I'm glad to hear she was ok.   Does your wife train? 





> Yep. Not much he could have done, huh? I don't see how cogent that is - there was no time to either attack or give up the money - he was shot instantly.
> 
> No one can predict how a threat will end. All one can do it try to rationally evaluate the threat and take action based upon the highest probability of saving one's own life.
> 
> What I think we disagree on is what actions are most likely to do that in a given situation. I can't think of anything else to say.


 
I will say Bill, that I have enjoyed debating with you.   I'm sincere in saying that too.  And yes, I think while we may have the same end goal, our methods of getting there are different.

BTW, if you haven't already, check your PM box.  I sent you a link to another thread on this forum, that I think you'd enjoy. 

Mike


----------



## Bill Mattocks (Feb 17, 2009)

MJS said:


> And I like my money, my car, my watch.  I'm not giving them up to some piece of **** punk, who is looking for his next fix.



My opinion is that the punk's punkiness is irrelevant.  His fix is irrelevant.  My watch, car, and money are irrelevant.  All that is relevant is the threat, my response, and what response to this threat has the best chance of defending my life.  I try to keep that uppermost in my decision tree.




> I will say Bill, that I have enjoyed debating with you.   I'm sincere in saying that too.  And yes, I think while we may have the same end goal, our methods of getting there are different.


Ditto.  I also heard what you said about me stating my opinion like it's the only 'right' way.  Sorry, I know I do that, my bad.  My opinion is not the only opinion, nor is it the only right way.  It's just my way.  It's right because it is mine - right for me, that is.



> BTW, if you haven't already, check your PM box.  I sent you a link to another thread on this forum, that I think you'd enjoy.


Did and have, thanks!

Oh, and one last thing - I have been thinking about it, and I think I may have isolated the key to the differences we have between our philosophies.  It is our goals.  My goal is simple - defense of my life, everything else is secondary.  Yours appears to have added elements, such as defense against thuggery, standing up to injustice, and being generally more proactive in determining that the threat you face is best dealt with by force.  It's like a tipping point - we have different reasons that engage the 'fight' part of 'fight or flight'.  What do you think?


----------



## Andy Moynihan (Feb 17, 2009)

I'm afraid I've got to rate this thread 5 stars.


----------



## elder999 (Feb 17, 2009)

Bill Mattocks said:


> Best of luck to you, then.

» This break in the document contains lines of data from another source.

section
/-!
PROOFS. The output stream of a slot (spec/44_laws_and_properties.md rules R95 to R99): a squeeze of `a + b` bytes is a
squeeze of `a` and then one of `b`, from any cursor; a slot at position `t` is what a squeeze of `t` bytes leaves of a
slot right after its FLIP; and from these two facts the position of a slot, the split of a request, and the output of
a shorter request as the beginning of that of a longer one.
-/

namespace Sys2Proof.Machine

/-! ### Blocks side by side -/

theorem counter_add_add (j : BitVec 64) (m i : Nat) :
    j + BitVec.ofNat 64 m + BitVec.ofNat 64 i = j + BitVec.ofNat 64 (m + i) := by
  rw [BitVec.ofNat_add, BitVec.add_assoc]

theorem blockRequests_add (d : Digest) (j : BitVec 64) (m k : Nat) :
    blockRequests d j (m + k) = blockRequests d j m ++ blockRequests d (j + BitVec.ofNat 64 m) k := by
  simp [blockRequests, List.range_add, counter_add_add]

theorem blockBytes_add (P : Config.Params) (d : Digest) (j : BitVec 64) (m k : Nat) :
    blockBytes P d j (m + k) = blockBytes P d j m ++ blockBytes P d (j + BitVec.ofNat 64 m) k := by
  simp [blockBytes, List.range_add, List.flatMap_map, counter_add_add]

/-- The blocks up to one more block: that block stands last. -/
theorem blockBytes_add_one (P : Config.Params) (d : Digest) (j : BitVec 64) (m : Nat) :
    blockBytes P d j (m + 1) = blockBytes P d j m ++ (blockAt P d (j + BitVec.ofNat 64 m)).toList := by
  rw [blockBytes_add, blockBytes_succ, blockBytes_zero, List.append_nil]

/-- What follows the first `k` bytes of some blocks, where `k` reaches into the last of them: the rest of that block. -/
theorem drop_blockBytes (P : Config.Params) (d : Digest) (j : BitVec 64) (m k : Nat) (hm : 0 < m)
    (hk : 32 * (m - 1) ≤ k) :
    (blockBytes P d j m).drop k =
      (blockAt P d (j + BitVec.ofNat 64 (m - 1))).toList.drop (k - 32 * (m - 1)) := by
  have hlast := blockBytes_add_one P d j (m - 1)
  rw [Nat.sub_add_cancel hm] at hlast
  rw [hlast, List.drop_append, blockBytes_length, List.drop_eq_nil_of_le (by simpa using hk), List.nil_append]

/-! ### The two parts of a squeeze -/

/-- Two parts of an EXTRACT as one. -/
def Squeezed.andThen (r r' : Squeezed) : Squeezed :=
  { slot := r'.slot, out := r.out ++ r'.out, requests := r.requests ++ r'.requests }

theorem andThen_assoc (r r' r'' : Squeezed) : (r.andThen r').andThen r'' = r.andThen (r'.andThen r'') := by
  simp only [Squeezed.andThen, List.append_assoc]

/-- `n` bytes that the cache holds (R78). -/
def drained (n : Nat) (x : PrngContext) : Squeezed :=
  { slot := { x with outputCachePosition := x.outputCachePosition + n }
    out := cacheSlice x.outputCache x.outputCachePosition n
    requests := [] }
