-- ==== Sys2Proof/Machine/Table.lean ====
section
/-! DEFINITION. Sparse tables in canonical form, and the stored symbols of the stack as such a table.
A table lists (key, value) pairs with strictly rising keys and never lists the value that an unlisted key reads as,
so that equal contents are equal data. -/

namespace Sys2Proof.Machine

open Sys2Proof

/-- What key `k` of a table holds; `d k` where it is not listed. -/
def tget (d : Nat → α) : Tbl α → Nat → α
  | [], k => d k
  | (j, v) :: t, k => if j = k then v else tget d t k

/-- The table with `k` listed as `v`, keys kept rising. -/
def tput : Tbl α → Nat → α → Tbl α
  | [], k, v => [(k, v)]
  | (j, w) :: t, k, v =>
    if k < j then (k, v) :: (j, w) :: t
    else if k = j then (k, v) :: t
    else (j, w) :: tput t k v

/-- The table with `k` unlisted. -/
def tdel (t : Tbl α) (k : Nat) : Tbl α := t.filter fun e => e.1 != k

/-- The table after a write of `v` at `k`: a value equal to what an unlisted key reads as is removed. -/
def tset [DecidableEq α] (d : Nat → α) (t : Tbl α) (k : Nat) (v : α) : Tbl α :=
  if v = d k then tdel t k else tput t k v

/-- The table after `f` is applied to what `k` holds. -/
def tmod [DecidableEq α] (d : Nat → α) (t : Tbl α) (k : Nat) (f : α → α) : Tbl α :=
  tset d t k (f (tget d t k))

/-- The keys of a table rise strictly. -/
def tsorted : Tbl α → Bool
  | [] => true
  | [_] => true
  | (j, _) :: (k, w) :: t => decide (j < k) && tsorted ((k, w) :: t)

/-- The canonical form. -/
def twf [DecidableEq α] (d : Nat → α) (t : Tbl α) : Bool :=
  tsorted t && t.all fun e => decide (e.2 ≠ d e.1)

/-! ### The stored symbols -/

/-- The symbols of one granule: 64 data, 8 check (R284). -/
abbrev symsPerGranule : Nat := 72

/-- The granules of the 128 GiB (R15). -/
abbrev granules : Nat := 2 ^ 31

/-- What a symbol that nothing has written reads as: that of a zero granule in the zero form (R286), whose
check symbols at 64 to 66 are inverted by 0x3C.  DESIGN CHOICE (log 3). -/
def Memory.unlisted (a : Nat) : Byte :=
  let s := a % symsPerGranule
  if 64 ≤ s ∧ s ≤ 66 then 0x3C else 0

/-- The canonical form of the memory. -/
def Memory.wf (m : List Host.Cell) : Bool := twf Memory.unlisted m

/-- One stored symbol. -/
def Memory.read (m : List Host.Cell) (a : Nat) : Byte := tget Memory.unlisted m a

/-- A write of one stored symbol. -/
def Memory.write (m : List Host.Cell) (a : Nat) (v : Byte) : List Host.Cell := tset Memory.unlisted m a v

/-- The symbols from address `a` on. -/
def Memory.readN (m : List Host.Cell) (a : Nat) : Nat → List Byte
  | 0 => []
  | n + 1 => Memory.read m a :: Memory.readN m (a + 1) n

/-- A write of consecutive symbols from address `a` on. -/
def Memory.writeN (m : List Host.Cell) (a : Nat) : List Byte → List Host.Cell
  | [] => m
  | v :: vs => Memory.writeN (Memory.write m a v) (a + 1) vs

/-- The 72 stored symbols of a granule, in coil order (R284). -/
def Memory.readGranule (m : List Host.Cell) (g : Nat) : List Byte :=
  Memory.readN m (g * symsPerGranule) symsPerGranule

/-- A granule's 72 symbols written. -/
def Memory.writeGranule (m : List Host.Cell) (g : Nat) (syms : List Byte) : List Host.Cell :=
  Memory.writeN m (g * symsPerGranule) (syms.take symsPerGranule)

end Sys2Proof.Machine
end

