-- ==== Sys2Proof/Machine/Operands.lean ====
section
/-! DEFINITION. The operand forms of the memory requests: which spans a request touches and with which permissions
(R169, R183), whether a field that sets a span is out of its legal values (R454), whether header and payload are
valid (R168, R223 to R232), and which granules are read and written. -/

namespace Sys2Proof.Machine

open Sys2Proof

/-- The opcode of an operation (R169). -/
def Op.code : Op → Nat
  | .read => 0x01 | .write => 0x02 | .writeBytes => 0x03 | .atomic => 0x10 | .reduce => 0x20 | .gather => 0x21
  | .scatter => 0x22 | .fill => 0x23 | .find => 0x24 | .copyLocal => 0x25 | .copyRemote => 0x26 | .fence => 0x30

/-- The permissions that R169 lists for an operation over its (source) span. -/
def Op.perm : Op → Perm
  | .read => ⟨true, false, false⟩
  | .write | .writeBytes => ⟨false, true, false⟩
  | .atomic => ⟨true, true, true⟩
  | .reduce | .gather | .find | .copyLocal | .copyRemote => ⟨true, false, true⟩
  | .scatter | .fill => ⟨false, true, true⟩
  | .fence => ⟨false, false, false⟩

/-- The operation writes memory and passes the commit gate (R180). -/
def Op.writes : Op → Bool
  | .write | .writeBytes | .atomic | .scatter | .fill | .copyLocal => true
  | _ => false

/-- What the quay works out of a request before it looks at any table. -/
structure Plan where
  spanBad : Bool := false
  spans : List (Span × Perm) := []
  valid : Bool := false
  reads : List Nat := []
  writes : List Nat := []
  deriving DecidableEq, Repr

/-- The granules of `len` granules from a local offset on. -/
def granRange (a len : Nat) : List Nat := (List.range len).map fun j => a / 64 + j

/-- A list of numbers in ascending order without repeats. -/
def ascending (xs : List Nat) : List Nat :=
  (xs.foldl (fun (t : Tbl Unit) x => tput t x ()) []).map (·.1)

/-- What every request's header must hold: ATTR[7:2] and STATUS 0, reserved bits 0, poison only on valid granules
(R145, R168). -/
def headerClean (f : Flit) : Bool :=
  f.attr.toNat < 4 && f.status == 0 && f.rsv == 0 && f.poison &&& ~~~ f.gvalid == 0

/-- Exactly the granules of `mask` are valid, and the others are zeros.  R145 has every receiver ignore a granule that
GVALID does not mark, R168 refuses a request in which one is not 0: the quay follows R168, the rule on requests
(DEDUCED; log 88). -/
def payloadIs (f : Flit) (mask : Nat) : Bool :=
  f.gvalid.toNat == mask && (List.range 4).all fun j => mask.testBit j || granOf f j == 0

/-- The granules not marked in GVALID are zeros. -/
def payloadClean (f : Flit) : Bool := payloadIs f f.gvalid.toNat

/-- Bytes [i, 64) of granule 0 are zeros. -/
def g0Rest (f : Flit) (i : Nat) : Bool := f.g0.toNat / 2 ^ (8 * i) == 0

/-- The address is a multiple of `n`. -/
def alignedTo (n a : Nat) : Bool := a % n == 0

/-- The plan of a memory request (R169, R223 to R232).  A WRITE with no GVALID bit has a bad field that sets its span, so that
only the granule at OFFSET is region-checked (R454; DEDUCED: log 117). -/
def planOf (op : Op) (f : Flit) : Plan :=
  let a := f.offset.toNat
  let len := f.length.toNat
  let arg := f.arg.toNat
  let p := op.perm
  let clean := headerClean f
  match op with
  | .read =>
    { spanBad := !(decide (1 ≤ len ∧ len ≤ 4)), spans := [(⟨a, 64 * len⟩, p)]
      valid := clean && alignedTo 64 a && payloadIs f 0 && arg == 0, reads := granRange a len }
  | .write =>
    let hi := bitLen f.gvalid.toNat
    { spanBad := hi == 0, spans := [(⟨a, 64 * hi⟩, p)]
      valid := clean && alignedTo 64 a && payloadClean f && arg == 0 && len == 0
      writes := ((List.range 4).filter fun j => f.gvalid.getLsbD j).map fun j => a / 64 + j }
  | .writeBytes =>
    { spans := [(⟨a / 64 * 64, 64⟩, p)]
      valid := clean && payloadIs f 1 && decide (arg / 4096 = 0 ∧ arg % 64 ≤ arg / 64 % 64) && len == 0
      reads := [a / 64], writes := [a / 64] }
  | .atomic =>
    let opc := arg % 16
    let ok := match atomicSize f with
      | none => false
      | some n =>
        atomicListed opc n && alignedTo n a && arg / 64 == 0 && g0At f n (32 - n) == 0
          && (if opc = 1 then g0Rest f (32 + n) else g0Rest f 32)
    { spans := [(⟨a / 64 * 64, 64⟩, p)], valid := clean && payloadIs f 1 && len == 0 && ok
      reads := [a / 64], writes := [a / 64] }
  | .reduce =>
    match redCtl f with
    | none => { spanBad := true }
    | some c =>
      let elems := (List.range c.count).map fun i => (a + i * c.stride) / 64
      { spanBad := decide (c.length ≠ len ∨ 16384 < len), spans := [(⟨a, 64 * len⟩, p)]
        valid := clean && alignedTo 64 a && payloadIs f 1 && arg == 0
        reads := ascending elems }
  | .gather | .scatter =>
    let e := gsSize f
    let top := if op = .gather then 256 / e else min 16 (192 / e)
    let ixs := indices f
    let hi := (ixs.map fun ix => (ix + 1) * e).foldl max 0
    let mask := if op = .gather then 2 ^ ((4 * len + 63) / 64) - 1 else 1 + 2 * (2 ^ ((len * e + 63) / 64) - 1)
    let gs := ascending (ixs.map fun ix => elemAddr f ix / 64)
    { spanBad := decide (arg / 4 ≠ 0 ∨ len < 1 ∨ top < len ∨ 1048576 < hi), spans := [(⟨a, hi⟩, p)]
      valid := clean && alignedTo e a && payloadIs f mask
      reads := if op = .gather ∨ e < 64 then gs else []
      writes := if op = .gather then [] else gs }
  | .fill =>
    { spanBad := !(decide (1 ≤ len ∧ len ≤ 16384)), spans := [(⟨a, 64 * len⟩, p)]
      valid := clean && alignedTo 64 a && payloadIs f 1 && arg == 0, writes := granRange a len }
  | .find =>
    { spanBad := !(decide (1 ≤ len ∧ len ≤ 16384)), spans := [(⟨a, 64 * len⟩, p)]
      valid := clean && alignedTo 64 a && payloadIs f 1 && arg / 4 == 0
        && g0At f (findSize f) (8 - findSize f) == 0 && g0Rest f (8 + findSize f)
      reads := granRange a len }
  | .copyLocal =>
    let dst := g0At f 0 8
    { spanBad := !(decide (1 ≤ len ∧ len ≤ 16384 ∧ dst < 2 ^ 37 ∧ dst % 64 = 0))
      spans := [(⟨a, 64 * len⟩, p), (⟨dst, 64 * len⟩, ⟨false, true, true⟩)]
      valid := clean && alignedTo 64 a && payloadIs f 1 && arg == 0 && g0Rest f 8
        && decide (a + 64 * len ≤ dst ∨ dst + 64 * len ≤ a)
      reads := granRange a len, writes := granRange dst len }
  | .copyRemote =>
    let dst := g0At f 0 8
    { spanBad := !(decide (1 ≤ len ∧ len ≤ 1024)), spans := [(⟨a, 64 * len⟩, p)]
      valid := clean && alignedTo 64 a && payloadIs f 1 && arg == 0 && g0Rest f 8
        && decide (dst < 2 ^ 52 ∧ dst % 64 = 0 ∧ dst % 2 ^ 37 + 64 * len ≤ 2 ^ 37)
      reads := granRange a len }
  | .fence =>
    { valid := clean && decide (a = 0) && payloadIs f 0 && arg == 0 && len == 0 }

/-- A register access is well formed (R172). -/
def csrWellFormed (isRead : Bool) (f : Flit) : Bool :=
  headerClean f && payloadIs f 0 && f.length == 0 && decide (f.offset.toNat < 2 ^ 24) && alignedTo 4 f.offset.toNat
    && (!isRead || f.arg == 0)

/-- The granules of a list cut into pieces, one group per piece, in ascending order (R179). -/
def byPiece (gs : List Nat) : List (Nat × List Nat) :=
  (ascending (gs.map pieceOf)).map fun p => (p, gs.filter fun g => pieceOf g == p)

/-- The pieces of a span. -/
def Span.pieces (s : Span) : List Nat :=
  (List.range (s.last / 4096 + 1 - s.first / 4096)).map fun k => s.first / 4096 + k

/-- The pieces that get a part: every one of the request's span, but of a REDUCE's those with an element (R179, R226). -/
def partPieces (op : Op) (pl : Plan) : List Nat :=
  if op = .reduce then (byPiece pl.reads).map (·.1)
  else match pl.spans with
    | [] => []
    | e :: _ => e.1.pieces

/-- The parts of a request: one per piece of its span, also where the request touches no granule of the piece; a
COPY_LOCAL has parts for its source and parts for its destination (R179). -/
def partsOf (op : Op) (pl : Plan) : List Part :=
  let part (r w : List Nat) (p : Nat) : Part :=
    { berth := pieceChan p, reads := r, toIssue := r, toWrite := w }
  if op = .copyLocal then
    (byPiece pl.reads).map (fun e => part e.2 [] e.1) ++ (byPiece pl.writes).map (fun e => part [] e.2 e.1)
  else
    (partPieces op pl).map fun p =>
      part (pl.reads.filter fun g => pieceOf g == p) (pl.writes.filter fun g => pieceOf g == p) p

end Sys2Proof.Machine
end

Have a good evening.


 

Lest it seem that I've been completely dismissive of your way of thinking, I'm not. Let's look at it this way:

When i was on JEOPARDY!, I played pretty well. Going into the final JEOPARDY round, it was really close between me and the other two contestants-so close, that I determined that I had to bet it all.

I got the question wrong, and lost-if I'd gotten it right, based on the way the other two bet, I'd have won. 

I still believe that I made the right decision in betting-in the end, the best I might have gotten from betting otherwise was an equally undesirable second place.

I believe that your playing of the odds-"give up the wallet, because you _may_ remain uninjured"-is not a good play for maximizing a desirable outcome. At best, it is a 50-50 bet on a desired outcome, at worst it is the first step towards maximizing a most undesirable outcome: _second place_, where you get injured or die.


----------



## Bill Mattocks (Feb 17, 2009)

elder999 said:


> When i was on JEOPARDY!, I played pretty well. Going into the final JEOPARDY round, it was really close between me and the other two contestants-so close, that I determined that I had to bet it all.
> 
> I got the question wrong, and lost-if I'd gotten it right, based on the way the other two bet, I'd have won.
> 
> I still believe that I made the right decision in betting-in the end, the best I might have gotten from betting otherwise was an equally undesirable second place.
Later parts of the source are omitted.